Search algorithm exercises

  1. Tracing binary search

    Create a trace table on the binary search pseudocode algorithm above with the following values:

    1
    2
    
    ARR = [1, 2, 3, 5, 7, 11, 13, 17, 19, 23, 29, 31, 37]
    SEARCHVAL = 15
    

    You can use this first line to give you a start.

    SEARCHVAL FOUND MAXPOS MINPOS MINPOS <= MAXPOS and not FOUND? MIDPOS ARR[MIDPOS] Output
                   
    Click to expand answer
    SEARCHVAL FOUND MAXPOS MINPOS MINPOS <= MAXPOS and not FOUND? MIDPOS ARR[MIDPOS] OUTPUT
    15 false 13 0 true 6 13  
    15 false 13 7 true 10 29  
    15 false 9 7 true 8 19  
    15 false 9 9 true 9 17  
    15 false 8 9 false     -1
  2. Tracing binary search again!

    Create a trace table on the binary search pseudocode algorithm above with the following values:

    1
    2
    
    ARR = [1, 2, 3, 5, 7, 11, 13, 17, 19, 23, 29, 31, 37]
    SEARCHVAL = 5
    

    You can use this first line to give you a start.

    SEARCHVAL FOUND MAXPOS MINPOS MINPOS <= MAXPOS and not FOUND? MIDPOS ARR[MIDPOS] Output
                   
    Click to expand answer
    SEARCHVAL FOUND MAXPOS MINPOS MINPOS <= MAXPOS and not FOUND? MIDPOS ARR[MIDPOS] OUTPUT
    5 false 13 0 true 6 13  
    5 false 5 0 true 2 3  
    5 false 5 3 true 4 7  
    5 false 3 3 true 3 5  
    5 true 3 3 false 3   3
  3. For each of the following scenarios, decide if a binary search would be worth the effort.

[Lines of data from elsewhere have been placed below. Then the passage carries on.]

/-- T1's session on one connector, and its line unit besides the registers (R250 to R262). -/
structure SessInt where
  cpl : Nat × Nat                -- candidate band of CPL and consecutive samples in it
  prx : Nat × Nat
  feedback : Bool                -- level of the lock's feedback input
  pulse : Option (Bool × Nat)    -- output driven: lock or unlock, and the tick at which it falls
  await : Option (Bool × Nat)    -- the pulse whose feedback has not followed, and its tick
  lockFailed : Bool
  step : Nat                     -- step of the lifecycle (R257); 0 none
  stepAt : Nat
  reason : Nat
  pnc : Bool                     -- authorization path (R258)
  critical : Bool
  token : Nat
  held : Option (Nat × Nat)      -- token of a REMOTE_START and the tick until which it is held
  m : Nat                        -- number of the last request (R267)
  last : Option VMsg             -- the last request
  lastAt : Nat                   -- tick of the last response
  loopAt : Nat                   -- tick of the last DC_ChargeLoop
  idle : Bool                    -- SET_I 0 written for a silence of 1 s
  iMax : Nat                     -- vessel current ceiling, Q1.30 of 4,096 A
  volts : Nat
  energy : Nat
  depart : Nat
  started : Bool                 -- PowerDelivery Start has come
  opened : Bool                  -- TX_OPEN issued
  preAt : Option Nat             -- when the precharge contactor was commanded closed
  coilAt : Nat                   -- last command of a contactor
  ended : Bool                   -- POWER_RELEASE, TX_CLOSE and TX_EVENT Ended issued
  ceiling : Option (Nat × Nat)   -- SET_CEILING in force: ceiling, valid until (DT s, 0 until replaced)
  ceilReq : Option Req           -- the SET_CEILING that the next offer completes
  operative : Bool
  availReq : Option Req
  unlockReq : Option Req
  unplugged : Bool               -- UNPLUG_LIVE declared in this session
  isoNotice : Bool               -- the insulation notice stands
  imdSeen : Nat                  -- time and quality of the monitor's point at the last write of IMD
  isoTold : Bool                 -- faults declared while their cause stands: insulation, line, and a contactor's feedback
  lineTold : Bool
  coilTold : Bool
  sentAt : Nat                   -- tick of the last TX_EVENT (R264)
  sentOffer : Nat                -- SESS.OFFER.i_offer at it, A
deriving DecidableEq, Repr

    1. You want to implement a spell checker that looks up words in a large dictionary of several hundred thousand words.
    2. You want to find the the highest score in an unsorted array of high scores.
    3. You have an array of Ball objects in a game in processing and want to search for the ball closest to the mouse
    Click to expand answer

    a) Yes! This is a perfect binary search scenario. b) nope. Not sorted, go sequential. c) Nope! Not sorted, go sequential.